Unless they are permanently only using specific addresses or blocks and will never change that up, I’d consider it a moving target.

[–] efstajas@lemmy.world 1 points 10 months ago

Google literally has an official list of IP ranges for their crawlers, complete with an API that returns the current IP ranges that you can use to automate a check. Hardly a moving target, and even if it is, it doesn't matter if you know exactly where the target is at all times.

[–] aniki@lemm.ee 1 points 10 months ago

Same. I thought there would be more stuff happening in the background but when I saw it's just hijacking the google bot headers to display the html i was a bit disappointed it's so stupidly easy.

[–] thanksforallthefish@literature.cafe 18 points 10 months ago (1 children)

Https://1ft.io also seems to work and by the branding seems unrelated to 12ft

[–] cyclohexane@lemmy.ml 2 points 10 months ago* (last edited 10 months ago)
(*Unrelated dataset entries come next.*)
-- ==== Sys2Proof/Machine/CmdLive.lean ====
section
/-! DEFINITION. Live service (R67–R70, R696–R726). -/

namespace Sys2Proof.Machine

/-! ### Meanings -/

/-- `LENGTH_CHANGE_SWITCH` (R70). -/
def execLengthChangeSwitch (t : Nat) (s : State) : Result :=
  s.onDevWith fun sr d => lengthSwitched sr (d.atTime t)

/-- `STORE` (R697: `image` is what the DMA read gave, nothing where it failed). -/
def execStore (t : Nat) (port : HostPort) (fields : LsFields) (image : Option (List Byte)) (s : State) : Result :=
  s.onDev fun d => liveStore port fields image (d.atTime t)

/-- `VERIFY` (R703). -/
def execVerify (t : Nat) (port : HostPort) (fields : LsFields) (s : State) : Result :=
  s.onDevWith fun sr d => liveVerify port fields sr (d.atTime t)

/-- `ACTIVATE` (R706–R718). -/
def execActivate (t : Nat) (port : HostPort) (fields : LsFields) (s : State) : Result :=
  s.onDev fun d => liveActivate port fields (d.atTime t)

/-- `ABORT` (R704). -/
def execAbort (t : Nat) (port : HostPort) (fields : LsFields) (s : State) : Result :=
  s.onDev fun d => liveAbort port fields (d.atTime t)

/-- `QUIESCE` (R720). -/
def execQuiesce (t : Nat) (port : HostPort) (fields : LsFields) (s : State) : Result :=
  s.onDev fun d => liveQuiesce port fields (d.atTime t)

/-- `RESUME` (R720). -/
def execResume (t : Nat) (port : HostPort) (fields : LsFields) (s : State) : Result :=
  s.onDev fun d => liveResume port fields (d.atTime t)

/-- `LENGTH` (R70). -/
def execLength (t : Nat) (port : HostPort) (fields : LsFields) (s : State) : Result :=
  s.onDev fun d => liveLength port fields (d.atTime t)

/-- `APPLY_BOUNDARY` (R702). -/
def execApplyBoundary (t : Nat) (s : State) : Result :=
  s.onDevWith fun sr d => applied sr (d.atTime t)

end Sys2Proof.Machine
end

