-- ==== Sys2Proof/Machine/Dispatch.lean ====
section
/-! DEFINITION. The effect of a command: one arm per constructor, each one call of that command's meaning. -/

namespace Sys2Proof.Machine
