-- ==== Sys2Proof/Machine/Core.lean ====
section
/-! DEFINITION. The machine as the host runs it. -/

def Sys2Proof.core : Host.Core := { State := Sys2Proof.Machine.State, Fault := Sys2Proof.Machine.Fault, Refusal := Sys2Proof.Machine.Refusal, step := Sys2Proof.Machine.step, reset := Sys2Proof.Machine.State.reset }
end

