-- ==== Sys2Proof/Safety.lean ====
section
/-! DEFINITION. What claims call sound: a Strongroom whose working store keeps its canonical form and whose DECOMMISSIONED state
holds no key; and the words in which claims speak of a core that executes an instruction. -/

namespace Sys2Proof.Machine

/-- A slot without a key (R559, R581). -/
def KeySlot.empty (s : KeySlot) : Bool := s.value == [] && s.type == 0

/-- The Strongroom's persistent store is sound: the lifecycle is one of the five states; the working store keeps its canonical form;
and in DECOMMISSIONED the device root fuses are blown and no slot holds a key (R556). -/
def Strongroom.sound (r : Strongroom) : Prop :=
  r.lifecycle ≤ 4 ∧ swf r.slots = true ∧
    (r.lifecycle = 4 → r.blown = true ∧ ∀ n, n < 512 → isVirtual n = false → (sget r.slots n).empty = true)

/-- The state is sound. -/
def State.Sound (s : State) : Prop := s.sr.sound

/-- The state with another device: the Strongroom's store and the commands that wait are the same. -/
def State.withDev (s : State) (d : Dev) : State := { s with dev := d }

/-- The state with another device and another Strongroom's store. -/
def State.withBoth (s : State) (x : WithSr) : State := { s with dev := x.1, sr := x.2 }

/-- A core can execute an instruction of `n` cycles: the device runs, the core has an item, the instruction lies in its code, and
the item's almanac entry still allows the cycles (R45, R47, R193). -/
def Dev.ready (d : Dev) (c n : Nat) : Prop :=
  d.runs = true ∧ ∃ it, (d.core c).busy = some it ∧ (d.core c).pc + 4 ≤ (d.core c).codeLen ∧ (d.core c).pc % 4 = 0 ∧
    ∀ e, d.entry it.entry = some e → (d.core c).cycles + n ≤ if AlmEntry_task e then e.costFixed else e.costItem

/-- The device once core `c` has executed an instruction of `n` cycles that does `f` to it: the core alone has changed, its program
counter has gone on, and the cycles are charged (R45, R197). -/
def Dev.executed (d : Dev) (c n : Nat) (f : Core → Core) : Dev :=
  d.modCore c fun k => let k' := f { k with pc := k.pc + 4 }; { k' with cycles := k.cycles + n, used := k.used + n }

end Sys2Proof.Machine
end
There's 4ft.io too. Oh nvm looks like it's gone.

[–] appel@lemmy.ml 17 points 10 months ago

If you're on Android and use Firefox, you can use the Disable JavaScript extension to disable JS on sites with paywalls, like NYtimes. While not perfect, it works remarkably well.
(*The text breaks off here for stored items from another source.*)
@[simp] theorem Dev.incr_mode (d : Dev) (f : Fld) (ix : List Nat) : (d.incr f ix).mode = d.mode := rfl
@[simp] theorem Dev.incr_mirror (d : Dev) (f : Fld) (ix : List Nat) : (d.incr f ix).mirror = d.mirror := rfl
@[simp] theorem Dev.incr_cut (d : Dev) (f : Fld) (ix : List Nat) : (d.incr f ix).cut = d.cut := rfl
@[simp] theorem Dev.incr_sent (d : Dev) (f : Fld) (ix : List Nat) : (d.incr f ix).sent = d.sent := rfl
@[simp] theorem Dev.incr_rewrites (d : Dev) (f : Fld) (ix : List Nat) : (d.incr f ix).rewrites = d.rewrites := rfl
@[simp] theorem Dev.incr_cutBytes (d : Dev) (f : Fld) (ix : List Nat) : (d.incr f ix).cutBytes = d.cutBytes := rfl
@[simp] theorem Dev.incr_recCtl (d : Dev) (f : Fld) (ix : List Nat) : (d.incr f ix).recCtl = d.recCtl := rfl
@[simp] theorem Dev.incr_now (d : Dev) (f : Fld) (ix : List Nat) : (d.incr f ix).now = d.now := rfl
@[simp] theorem Dev.incr_gradeF (d : Dev) (f : Fld) (ix : List Nat) : (d.incr f ix).gradeF = d.gradeF := rfl
@[simp] theorem Dev.incr_fresh (d : Dev) (f : Fld) (ix : List Nat) : (d.incr f ix).fresh = d.fresh := rfl
@[simp] theorem Dev.incr_out (d : Dev) (f : Fld) (ix : List Nat) : (d.incr f ix).out = d.out := rfl
@[simp] theorem Dev.incr_tickStart (d : Dev) (f : Fld) (ix : List Nat) : (d.incr f ix).tickStart = d.tickStart := rfl
@[simp] theorem Dev.incr_tickLen (d : Dev) (f : Fld) (ix : List Nat) : (d.incr f ix).tickLen = d.tickLen := rfl
@[simp] theorem Dev.incr_track (d : Dev) (f : Fld) (ix : List Nat) : (d.incr f ix).track = d.track := rfl
@[simp] theorem Dev.incr_alm (d : Dev) (f : Fld) (ix : List Nat) : (d.incr f ix).alm = d.alm := rfl
@[simp] theorem Dev.incr_arrivals (d : Dev) (f : Fld) (ix : List Nat) : (d.incr f ix).arrivals = d.arrivals := rfl
@[simp] theorem Dev.incr_packets (d : Dev) (f : Fld) (ix : List Nat) : (d.incr f ix).packets = d.packets := rfl
@[simp] theorem Dev.incr_queues (d : Dev) (f : Fld) (ix : List Nat) : (d.incr f ix).queues = d.queues := rfl
@[simp] theorem Dev.incr_resHeld (d : Dev) (f : Fld) (ix : List Nat) : (d.incr f ix).resHeld = d.resHeld := rfl
@[simp] theorem Dev.incr_shHeld (d : Dev) (f : Fld) (ix : List Nat) : (d.incr f ix).shHeld = d.shHeld := rfl
@[simp] theorem Dev.incr_poolOff (d : Dev) (f : Fld) (ix : List Nat) : (d.incr f ix).poolOff = d.poolOff := rfl
@[simp] theorem Dev.incr_poolNoticed (d : Dev) (f : Fld) (ix : List Nat) : (d.incr f ix).poolNoticed = d.poolNoticed := rfl
@[simp] theorem Dev.incr_memPart (d : Dev) (f : Fld) (ix : List Nat) : (d.incr f ix).memPart = d.memPart := rfl
@[simp] theorem Dev.incr_toClassify (d : Dev) (f : Fld) (ix : List Nat) : (d.incr f ix).toClassify = d.toClassify := rfl
@[simp] theorem Dev.incr_buckets (d : Dev) (f : Fld) (ix : List Nat) : (d.incr f ix).buckets = d.buckets := rfl
@[simp] theorem Dev.incr_recs (d : Dev) (f : Fld) (ix : List Nat) : (d.incr f ix).recs = d.recs := rfl
@[simp] theorem Dev.incr_spans (d : Dev) (f : Fld) (ix : List Nat) : (d.incr f ix).spans = d.spans := rfl
@[simp] theorem Dev.incr_cores (d : Dev) (f : Fld) (ix : List Nat) : (d.incr f ix).cores = d.cores := rfl
@[simp] theorem Dev.incr_sharedPend (d : Dev) (f : Fld) (ix : List Nat) : (d.incr f ix).sharedPend = d.sharedPend := rfl
@[simp] theorem Dev.incr_body (d : Dev) (f : Fld) (ix : List Nat) : (d.incr f ix).body = d.body := rfl
@[simp] theorem Dev.incr_release (d : Dev) (f : Fld) (ix : List Nat) : (d.incr f ix).release = d.release := rfl
@[simp] theorem Dev.incr_pendReads (d : Dev) (f : Fld) (ix : List Nat) : (d.incr f ix).pendReads = d.pendReads := rfl
@[simp] theorem Dev.incr_msix (d : Dev) (f : Fld) (ix : List Nat) : (d.incr f ix).msix = d.msix := rfl
@[simp] theorem Dev.incr_msixPend (d : Dev) (f : Fld) (ix : List Nat) : (d.incr f ix).msixPend = d.msixPend := rfl
@[simp] theorem Dev.incr_octLatch (d : Dev) (f : Fld) (ix : List Nat) : (d.incr f ix).octLatch = d.octLatch := rfl
@[simp] theorem Dev.incr_acc (d : Dev) (f : Fld) (ix : List Nat) : (d.incr f ix).acc = d.acc := rfl
@[simp] theorem Dev.incr_segs (d : Dev) (f : Fld) (ix : List Nat) : (d.incr f ix).segs = d.segs := rfl
@[simp] theorem Dev.incr_pastSegs (d : Dev) (f : Fld) (ix : List Nat) : (d.incr f ix).pastSegs = d.pastSegs := rfl
@[simp] theorem Dev.incr_hist (d : Dev) (f : Fld) (ix : List Nat) : (d.incr f ix).hist = d.hist := rfl
@[simp] theorem Dev.incr_stamps (d : Dev) (f : Fld) (ix : List Nat) : (d.incr f ix).stamps = d.stamps := rfl
@[simp] theorem Dev.incr_ledger (d : Dev) (f : Fld) (ix : List Nat) : (d.incr f ix).ledger = d.ledger := rfl
@[simp] theorem Dev.incr_overflow (d : Dev) (f : Fld) (ix : List Nat) : (d.incr f ix).overflow = d.overflow := rfl
@[simp] theorem Dev.incr_recWait (d : Dev) (f : Fld) (ix : List Nat) : (d.incr f ix).recWait = d.recWait := rfl
@[simp] theorem Dev.incr_recMark (d : Dev) (f : Fld) (ix : List Nat) : (d.incr f ix).recMark = d.recMark := rfl
@[simp] theorem Dev.incr_recShort (d : Dev) (f : Fld) (ix : List Nat) : (d.incr f ix).recShort = d.recShort := rfl
@[simp] theorem Dev.incr_recGap (d : Dev) (f : Fld) (ix : List Nat) : (d.incr f ix).recGap = d.recGap := rfl
@[simp] theorem Dev.incr_chans (d : Dev) (f : Fld) (ix : List Nat) : (d.incr f ix).chans = d.chans := rfl
@[simp] theorem Dev.incr_dies (d : Dev) (f : Fld) (ix : List Nat) : (d.incr f ix).dies = d.dies := rfl
@[simp] theorem Dev.incr_latch (d : Dev) (f : Fld) (ix : List Nat) : (d.incr f ix).latch = d.latch := rfl
@[simp] theorem Dev.incr_latchNext (d : Dev) (f : Fld) (ix : List Nat) : (d.incr f ix).latchNext = d.latchNext := rfl
@[simp] theorem Dev.incr_cutDone (d : Dev) (f : Fld) (ix : List Nat) : (d.incr f ix).cutDone = d.cutDone := rfl
@[simp] theorem Dev.incr_deltaDone (d : Dev) (f : Fld) (ix : List Nat) : (d.incr f ix).deltaDone = d.deltaDone := rfl
@[simp] theorem Dev.incr_strobe (d : Dev) (f : Fld) (ix : List Nat) : (d.incr f ix).strobe = d.strobe := rfl
@[simp] theorem Dev.incr_strobeDue (d : Dev) (f : Fld) (ix : List Nat) : (d.incr f ix).strobeDue = d.strobeDue := rfl
@[simp] theorem Dev.incr_arb (d : Dev) (f : Fld) (ix : List Nat) : (d.incr f ix).arb = d.arb := rfl
@[simp] theorem Dev.incr_arbUsed (d : Dev) (f : Fld) (ix : List Nat) : (d.incr f ix).arbUsed = d.arbUsed := rfl
@[simp] theorem Dev.incr_wd (d : Dev) (f : Fld) (ix : List Nat) : (d.incr f ix).wd = d.wd := rfl
@[simp] theorem Dev.incr_wdTimes (d : Dev) (f : Fld) (ix : List Nat) : (d.incr f ix).wdTimes = d.wdTimes := rfl
@[simp] theorem Dev.incr_doorbells (d : Dev) (f : Fld) (ix : List Nat) : (d.incr f ix).doorbells = d.doorbells := rfl
@[simp] theorem Dev.incr_gates (d : Dev) (f : Fld) (ix : List Nat) : (d.incr f ix).gates = d.gates := rfl
@[simp] theorem Dev.incr_slips (d : Dev) (f : Fld) (ix : List Nat) : (d.incr f ix).slips = d.slips := rfl
@[simp] theorem Dev.incr_serials (d : Dev) (f : Fld) (ix : List Nat) : (d.incr f ix).serials = d.serials := rfl
@[simp] theorem Dev.incr_pcie (d : Dev) (f : Fld) (ix : List Nat) : (d.incr f ix).pcie = d.pcie := rfl
@[simp] theorem Dev.incr_can (d : Dev) (f : Fld) (ix : List Nat) : (d.incr f ix).can = d.can := rfl
@[simp] theorem Dev.incr_lin (d : Dev) (f : Fld) (ix : List Nat) : (d.incr f ix).lin = d.lin := rfl
@[simp] theorem Dev.incr_quiet (d : Dev) (f : Fld) (ix : List Nat) : (d.incr f ix).quiet = d.quiet := rfl
@[simp] theorem Dev.incr_inHand (d : Dev) (f : Fld) (ix : List Nat) : (d.incr f ix).inHand = d.inHand := rfl
@[simp] theorem Dev.incr_blob (d : Dev) (f : Fld) (ix : List Nat) : (d.incr f ix).blob = d.blob := rfl
@[simp] theorem Dev.incr_transfer (d : Dev) (f : Fld) (ix : List Nat) : (d.incr f ix).transfer = d.transfer := rfl
@[simp] theorem Dev.incr_srBackoff (d : Dev) (f : Fld) (ix : List Nat) : (d.incr f ix).srBackoff = d.srBackoff := rfl
@[simp] theorem Dev.incr_unwrapBackoff (d : Dev) (f : Fld) (ix : List Nat) : (d.incr f ix).unwrapBackoff = d.unwrapBackoff := rfl
@[simp] theorem Dev.incr_superseded (d : Dev) (f : Fld) (ix : List Nat) : (d.incr f ix).superseded = d.superseded := rfl
@[simp] theorem Dev.incr_unwraps (d : Dev) (f : Fld) (ix : List Nat) : (d.incr f ix).unwraps = d.unwraps := rfl
@[simp] theorem Dev.incr_commitAcc (d : Dev) (f : Fld) (ix : List Nat) : (d.incr f ix).commitAcc = d.commitAcc := rfl
@[simp] theorem Dev.incr_linkTx (d : Dev) (f : Fld) (ix : List Nat) : (d.incr f ix).linkTx = d.linkTx := rfl
@[simp] theorem Dev.incr_linkRx (d : Dev) (f : Fld) (ix : List Nat) : (d.incr f ix).linkRx = d.linkRx := rfl
@[simp] theorem Dev.incr_unacked (d : Dev) (f : Fld) (ix : List Nat) : (d.incr f ix).unacked = d.unacked := rfl
@[simp] theorem Dev.incr_proofDue (d : Dev) (f : Fld) (ix : List Nat) : (d.incr f ix).proofDue = d.proofDue := rfl
@[simp] theorem Dev.incr_eth (d : Dev) (f : Fld) (ix : List Nat) : (d.incr f ix).eth = d.eth := rfl
@[simp] theorem Dev.incr_tookOver (d : Dev) (f : Fld) (ix : List Nat) : (d.incr f ix).tookOver = d.tookOver := rfl
@[simp] theorem Dev.incr_marks (d : Dev) (f : Fld) (ix : List Nat) : (d.incr f ix).marks = d.marks := rfl
@[simp] theorem Dev.incr_hostBytes (d : Dev) (f : Fld) (ix : List Nat) : (d.incr f ix).hostBytes = d.hostBytes := rfl
@[simp] theorem Dev.incr_inputs (d : Dev) (f : Fld) (ix : List Nat) : (d.incr f ix).inputs = d.inputs := rfl
@[simp] theorem Dev.incr_park (d : Dev) (f : Fld) (ix : List Nat) : (d.incr f ix).park = d.park := rfl
@[simp] theorem Dev.incr_images (d : Dev) (f : Fld) (ix : List Nat) : (d.incr f ix).images = d.images := rfl
@[simp] theorem Dev.incr_live (d : Dev) (f : Fld) (ix : List Nat) : (d.incr f ix).live = d.live := rfl
@[simp] theorem Dev.incr_commitNo (d : Dev) (f : Fld) (ix : List Nat) : (d.incr f ix).commitNo = d.commitNo := rfl
@[simp] theorem Dev.incr_appliedAt (d : Dev) (f : Fld) (ix : List Nat) : (d.incr f ix).appliedAt = d.appliedAt := rfl
@[simp] theorem Dev.incr_openDelta (d : Dev) (f : Fld) (ix : List Nat) : (d.incr f ix).openDelta = d.openDelta := rfl
@[simp] theorem Dev.incr_pair (d : Dev) (f : Fld) (ix : List Nat) : (d.incr f ix).pair = d.pair := rfl
@[simp] theorem Dev.incr_boot (d : Dev) (f : Fld) (ix : List Nat) : (d.incr f ix).boot = d.boot := rfl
Also works great on Desktop.

[–] SeeJayEmm@lemmy.procrastinati.org 9 points 10 months ago* (last edited 10 months ago) (1 children)
[–] tootbrute@piefed.social 2 points 10 months ago

I use this, too! It's great but doesn't always work.

[–] CCMan1701A@startrek.website 4 points 10 months ago

Loaded the docker for fun on my NAS. I don't need it, but other users in my home may appreciate this.

[–] jadelord@discuss.tchncs.de 3 points 10 months ago

Seems like this can be done in the browser using a user agent switcher.

[–] knova@infosec.pub 2 points 10 months ago

Love it! Deployed it this morning.

[–] PlexSheep@feddit.de 1 points 10 months ago

So ist this an http proxy? I don't quite get it.